* [Work task]
The output should consist solely of the line containing "aheadCap := 0" and all lines after it through the final line of the entries below, reproduced exactly.

* [Supplied information]
==================================================

theorem State.writeRecord_holds (c : BitVec 6) (k : BitVec 20) (i : Nat) :
    ∃ w ∈ (s.writeRecord c k i none).mp.txns ++ (s.writeRecord c k i none).mp.waiting,
      w.purpose = .saveWrite c k i ∧ w.write = true ∧ w.pa = s.slicePa k i 0 := by
  have hpick {t : State} (h : ∃ w ∈ t.mp.txns ++ t.mp.waiting, ∃ n d, (w.purpose, w.write, w.pa, w.len, w.data) = (.saveWrite c k i, true, s.slicePa k i 0, n, d)) :
      ∃ w ∈ t.mp.txns ++ t.mp.waiting, w.purpose = .saveWrite c k i ∧ w.write = true ∧ w.pa = s.slicePa k i 0 := by
    obtain ⟨w, hmem, n, d, hw⟩ := h
    simp only [Prod.mk.injEq] at hw
    obtain ⟨hpurpose, hwrite, hpa, -⟩ := hw
    exact ⟨w, hmem, hpurpose, hwrite, hpa⟩
  unfold State.writeRecord
  dsimp only
  split
  · obtain ⟨w, hmem, hw⟩ := State.saveOut_holds (s := s) c k i 0 (s.sliceHeader k none)
    exact hpick ⟨w, State.issueTxn_keeps _ hmem, _, _, hw⟩
  · obtain ⟨w, hmem, hw⟩ := State.saveOut_holds (s := s) c k i 0 (s.sliceHeader k none ++ List.replicate 0xE00 0)
    exact hpick ⟨w, hmem, _, _, hw⟩

/-- What a yielded switch that is not torn down does at its SWITCH_OUT (R454). -/
def State.switchedOut (s : State) (c : BitVec 6) (w : Switch) : State :=
  match (s.cluster c).ctx, (s.cluster c).slice with
  | some k, some i =>
    let t := s.writeRecord c k i (s.cluster c).active
    let t := match (s.cluster c).active with
      | some l => t.updEntry l.entry (fun e => { e with slice := some i })
      | none => t
    t.updCluster c (fun x => Cluster.sendCtrl ctSave 0 { x with
      swCause := if w.cause = .quiet then x.swCause else w.cause
      switch := some { w with phase := .saving, outSlice := some i } })
  | _, _ => s.updCluster c (fun x => { x with ctx := none, switch := some { w with phase := .saved } })

theorem State.switchedOut_none {c : BitVec 6} {w : Switch} (h : (s.cluster c).ctx = none) :
    s.switchedOut c w = s.updCluster c (fun x => { x with ctx := none, switch := some { w with phase := .saved } }) := by
  unfold State.switchedOut
  rw [h]

theorem State.switchedOut_idle {c : BitVec 6} {w : Switch} {k : BitVec 20} {i : Nat} (hctx : (s.cluster c).ctx = some k) (hslice : (s.cluster c).slice = some i)
    (hact : (s.cluster c).active = none) : s.switchedOut c w = (s.writeRecord c k i none).updCluster c (fun x => Cluster.sendCtrl ctSave 0 { x with
      swCause := if w.cause = .quiet then x.swCause else w.cause, switch := some { w with phase := .saving, outSlice := some i } }) := by
  unfold State.switchedOut
  rw [hctx, hslice, hact]

theorem exec_switchOut {c : BitVec 6} {w : Switch} (hsw : (s.cluster c).switch = some w) (hph : w.phase = .yielded) (hlink : (s.cluster c).link = .held)
    (hctrl : (s.cluster c).ctrl = none) :
    exec (.switchOut c) s = .next (if w.suppressed = true then s.updCluster c (fun x => Cluster.sendCtrl ctClear 0 { x with
        clears := x.clears + 1, swCause := .teardown, switch := some { w with phase := .clearing } }) else s.switchedOut c w) := by
  rw [exec, execSwitchOut, hsw]
  exact congrArg Host.Outcome.next (if_neg (by simp [hph, hlink, hctrl]))

/-- What the answer FLUSHED does to the oldest SYNC request (R89). -/
def State.flushAnswered (s : State) (c : BitVec 6) (msg : W32) : State :=
  match (s.cluster c).sync with
  | [] => s.protocolError c 0x0D false
  | r :: rest =>
    if r.yield || !r.taken || decide (msg.extractLsb' 0 16 ≠ r.tag) then s.protocolError c 0x0D false
    else (s.updCluster c (fun x => { x with
      sync := rest
      active := if r.final then x.active.map (fun l => { l with flushDone := true }) else x.active
      sigs := if r.final then x.sigs else x.sigs.map (fun g => if g.tag = some r.tag then { g with tag := none } else g) })).passSignals c

/-- What the answer YIELDED does to the oldest SYNC request (R89). -/
def State.yieldAnswered (s : State) (c : BitVec 6) (msg : W32) : State :=
  match (s.cluster c).sync with
  | [] => s.protocolError c 0x0D false
  | r :: rest =>
    if !r.yield || !r.taken || decide (msg.extractLsb' 0 16 ≠ r.tag) then s.protocolError c 0x0D false
    else
      let t := s.updCluster c (fun x => { x with
        sync := rest, link := .held
        switch := x.switch.map (fun w => if w.phase = .yielding then { w with phase := .yielded } else w) })
      if (s.cluster c).recovery.isSome && (s.cluster c).switch.isNone then t.updCluster c (Cluster.sendCtrl ctClear 0) else t

section
variable {c : BitVec 6} {msg : W32} {r : SyncReq} {rest : List SyncReq}

theorem State.flushAnswered_none (msg : W32) (h : (s.cluster c).sync = []) : s.flushAnswered c msg = s.protocolError c 0x0D false := by
  unfold State.flushAnswered
  rw [h]

theorem State.yieldAnswered_none (msg : W32) (h : (s.cluster c).sync = []) : s.yieldAnswered c msg = s.protocolError c 0x0D false := by
  unfold State.yieldAnswered
  rw [h]

theorem State.flushAnswered_final (h : (s.cluster c).sync = r :: rest) (hyield : r.yield = false) (htaken : r.taken = true) (htag : msg.extractLsb' 0 16 = r.tag)
    (hfinal : r.final = true) : s.flushAnswered c msg
      = (s.updCluster c (fun x => { x with sync := rest, active := x.active.map (fun l => { l with flushDone := true }) })).passSignals c := by
  unfold State.flushAnswered
  rw [h]
  refine (if_neg (by simp [hyield, htaken, htag])).trans ?_
  simp only [hfinal, if_true]

theorem State.flushAnswered_signals (h : (s.cluster c).sync = r :: rest) (hyield : r.yield = false) (htaken : r.taken = true) (htag : msg.extractLsb' 0 16 = r.tag)
    (hfinal : r.final = false) : s.flushAnswered c msg
      = (s.updCluster c (fun x => { x with sync := rest, sigs := x.sigs.map (fun g => if g.tag = some r.tag then { g with tag := none } else g) })).passSignals c := by
  unfold State.flushAnswered
  rw [h]
  refine (if_neg (by simp [hyield, htaken, htag])).trans ?_
  simp only [hfinal, Bool.false_eq_true, if_false]

theorem State.yieldAnswered_held (h : (s.cluster c).sync = r :: rest) (hyield : r.yield = true) (htaken : r.taken = true) (htag : msg.extractLsb' 0 16 = r.tag)
    (hrec : (s.cluster c).recovery = none) : s.yieldAnswered c msg = s.updCluster c (fun x => { x with
      sync := rest, link := .held, switch := x.switch.map (fun w => if w.phase = .yielding then { w with phase := .yielded } else w) }) := by
  unfold State.yieldAnswered
  rw [h]
  exact (if_neg (by simp [hyield, htaken, htag])).trans (if_neg (by simp [hrec]))

end

theorem toBytes_length (n v : Nat) : (toBytes n v).length = n := by
  induction n generalizing v with
  | zero => rfl
  | succ n ih => exact congrArg Nat.succ (ih _)

/-- The first of some beats is the first 128 bytes of what they make. -/
theorem flatten_toBytes_take {l : List (BitVec 1024)} (h : l ≠ []) : ((l.map (fun d => toBytes 128 d.toNat)).flatten).take 128 = toBytes 128 (l.headD 0).toNat := by
  cases l with
  | nil => exact absurd rfl h
  | cons d l =>
    rw [List.map_cons, List.flatten_cons, List.headD_cons]
    exact List.take_left' (toBytes_length ..)

/-- What the gathered save beats do when they are 32, or the last (R368). -/
def State.beatsOut (s : State) (c : BitVec 6) (n : Nat) (up : List (BitVec 1024)) : State :=
  let t := s.updCluster c (fun x => { x with beats := n, up := [] })
  match (s.cluster c).switch, (s.cluster c).ctx with
  | some w, some k =>
    if w.suppressed then t
    else t.saveOut c k (w.outSlice.getD 0) (0x30000 + 128 * (n - up.length)) (up.map (fun d => toBytes 128 d.toNat)).flatten
  | _, _ => t
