-- ==== Sys2Proof/Machine/State.lean ====
section
/-! DEFINITION. The state of the part, block by block, as plain data, and its value right after full reset. Deadlines and
timers hold the moment they expire, in units of the clock `now` (log 1). -/

namespace Sys2Proof.Machine

open Sys2Proof

/-! ## How a step can stop -/

/-- The spec names no condition that stops the part: every request is answered, a damaged frame is discarded and
counted, and an event that cannot occur leaves the state as it is. -/
inductive Fault where
  /-- Raised by no command (safe: no claim can rest on it). -/
  | notRaised
  deriving DecidableEq, Repr

/-- Why a command is turned away. -/
inductive Refusal where
  /-- Raised only by an arm of `exec` whose command has no meaning yet; no arm does (safe). -/
  | notModelled (mnemonic : String)
  deriving DecidableEq, Repr

/-! ## Values of each port and line -/

/-- One value for each master port. -/
structure PerPort (α : Type) where
  l : α
  h : α
  e : α
  deriving DecidableEq, Repr

/-- The value of a port. -/
def PerPort.get {α : Type} (v : PerPort α) : Port → α
  | .L => v.l
  | .H => v.h
  | .E => v.e

/-- Replace the value of a port. -/
def PerPort.set {α : Type} (v : PerPort α) (p : Port) (x : α) : PerPort α :=
  match p with
  | .L => { v with l := x }
  | .H => { v with h := x }
  | .E => { v with e := x }

/-- One value for each field line. -/
structure PerLine (α : Type) where
  a : α
  b : α
  deriving DecidableEq, Repr

/-- The value of a line. -/
def PerLine.get {α : Type} (v : PerLine α) : Line → α
  | .A => v.a
  | .B => v.b

/-- Replace the value of a line. -/
def PerLine.set {α : Type} (v : PerLine α) (l : Line) (x : α) : PerLine α :=
  match l with
  | .A => { v with a := x }
  | .B => { v with b := x }

/-! ## Helm unit (01) -/

/-- R2. -/
inductive HelmState where
  | UNCLAIMED | HELD | QUERY | HOLDING
  deriving DecidableEq, Repr

/-- R2. -/
inductive YieldPolicy where
  | YIELD_ALWAYS | YIELD_ON_ANSWER | YIELD_NEVER
  deriving DecidableEq, Repr

/-- R20. -/
inductive Mode where
  | STOP | TRANSIT | MANOEUVRE
  deriving DecidableEq, Repr

/-- The helm record (R2) and the decay timer (R19). -/
structure Helm where
  state           : HelmState
  holder          : Option Bridge
  requester       : Option Bridge
  queryDeadline   : Option Nat
  silenceDeadline : Option Nat
  lastHolder      : Option Bridge
  takeOvers       : Nat
  policyL         : YieldPolicy
  policyH         : YieldPolicy
  decayTimer      : Option Nat
  deriving DecidableEq, Repr

/-- R2, column POR. -/
def Helm.por : Helm where
  state := .UNCLAIMED
  holder := none
  requester := none
  queryDeadline := none
  silenceDeadline := none
  lastHolder := none
  takeOvers := 0
  policyL := .YIELD_ON_ANSWER
  policyH := .YIELD_ON_ANSWER
  decayTimer := none

/-- The convoy order (R20). -/
structure Order where
  thrust : Int
  turn   : Int
  mode   : Mode
  deriving DecidableEq, Repr

/-- R20: POR, and value at commit and reconfigure. -/
def Order.por : Order := { thrust := 0, turn := 0, mode := .STOP }

/-! ## The eight parameters (R29, R62, R84, R183) -/

/-- R183. -/
structure Params where
  diffGain         : Nat
  fallbackGain     : Nat
  bowGain          : Nat
  engageThreshold  : Nat
  releaseThreshold : Nat
  strainFactor     : Nat
  gearDwell        : Nat
  trackingBand     : Nat
  deriving DecidableEq, Repr

/-- R183, column POR. -/
def Params.por : Params where
  diffGain := 250
  fallbackGain := 150
  bowGain := 800
  engageThreshold := 30
  releaseThreshold := 100
  strainFactor := 700
  gearDwell := 3000
  trackingBand := 150

/-! ## Allocator (02) -/

/-- The allocation record (R26). -/
structure Allocation where
  passNumber : Nat
  tLim       : Int
  uLim       : Int
  ceilC      : Nat
  ceilK      : Nat
  mode       : Mode
  wCfg       : Nat
  wAvail     : Nat
  deficit    : Nat
  shares     : Vector Int 8
  gains      : PerStation Nat
  lateral    : Int
  rounds     : Nat
  deriving DecidableEq, Repr

/-- R26, last column. -/
def Allocation.por : Allocation where
  passNumber := 0
  tLim := 0
  uLim := 0
  ceilC := 1000
  ceilK := 1000
  mode := .STOP
  wCfg := 0
  wAvail := 0
  deficit := 0
  shares := Vector.replicate 8 0
  gains := { lead := 0, helper := 0, bow := 0 }
  lateral := 0
  rounds := 0

/-- What a pass hands to the rudder controller (R43, R77). -/
structure RudderResult where
  uLim       : Int
  gains      : PerStation Nat
  mode       : Mode
  passNumber : Nat
  deriving DecidableEq, Repr

/-! ## Engine sequencer (03) -/

/-- R45. -/
inductive Axis where
  | AHEAD | LATERAL
  deriving DecidableEq, Repr

/-- R45. -/
inductive Side where
  | PORT | CENTRE | STARBOARD
  deriving DecidableEq, Repr

/-- R46. -/
inductive FaultCause where
  | SHUTDOWN | GEAR_MISMATCH
  deriving DecidableEq, Repr

/-- R46. -/
inductive FeedLevel where
  | FED | RESERVE | EMPTY
  deriving DecidableEq, Repr

/-- R46, R48. -/
inductive EngineState where
  | ABSENT | STANDBY | LOST | FAULTED | STARVED | DEGRADED | ONLINE
  deriving DecidableEq, Repr

/-- Line and address of a bound node (R45, R67, R80, R103, R120), and of a pump node (R136). -/
structure NodeRef where
  line    : Line
  address : Nat
  deriving DecidableEq, Repr

/-- The configuration that WRITE_ENGINE writes (R45). -/
structure EngineCfg where
  station     : Station
  axis        : Axis
  side        : Side
  weight      : Nat
  idleRpm     : Nat
  maxRpm      : Nat
  upRamp      : Nat
  downRamp    : Nat
  asternLimit : Nat
  economyCap  : Nat
  ratedRate   : Nat
  feedTank    : Fin 8
  meter       : Option (Fin 16)
  deriving DecidableEq, Repr

/-- R45, column POR. -/
def EngineCfg.por : EngineCfg where
  station := .LEAD
  axis := .AHEAD
  side := .CENTRE
  weight := 1
  idleRpm := 600
  maxRpm := 1800
  upRamp := 100
  downRamp := 200
  asternLimit := 700
  economyCap := 500
  ratedRate := 100
  feedTank := 0
  meter := none

/-- One slot of the engine roster (R45, R46). The report age of R46 is kept as the time of the last report. -/
structure Engine where
  configured     : Bool
  cfg            : EngineCfg
  node           : Option NodeRef
  standby        : Bool
  nodeAvailable  : Bool
  fault          : Option FaultCause
  derate         : Bool
  tracking       : Bool
  feed           : FeedLevel
  state          : EngineState
  eligible       : Bool
  aheadCap       : Nat
  asternCap      : Nat
  gear           : Gear
  rpm            : Nat
  lastGear       : Option Engaged
  dwell          : Option Nat
  confirm        : Option Nat
  confirmed      : Bool
  trackDeadline  : Option Nat
  lastReport     : Option EngineReport
  reportAt       : Option Nat
  deriving DecidableEq, Repr

/-- R46, last column, for a slot with the configuration `cfg`: LOST where it is configured, ABSENT where not. -/
def Engine.fresh (configured : Bool) (cfg : EngineCfg) (node : Option NodeRef) (feed : FeedLevel) : Engine where
  configured := configured
  cfg := cfg
  node := node
  standby := false
  nodeAvailable := false
  fault := none
  derate := false
  tracking := false
  feed := feed
  state := if configured then .LOST else .ABSENT
  eligible := false
  aheadCap := 0
  asternCap := 0
  gear := .NEUTRAL
  rpm := cfg.idleRpm
  lastGear := none
  dwell := none
  confirm := none
  confirmed := false
  trackDeadline := none
  lastReport := none
  reportAt := none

==================================================

* [Answer]
  aheadCap := 0
  asternCap := 0
  gear := .NEUTRAL
  rpm := cfg.idleRpm
  lastGear := none
  dwell := none
  confirm := none
  confirmed := false
  trackDeadline := none
  lastReport := none
  reportAt := none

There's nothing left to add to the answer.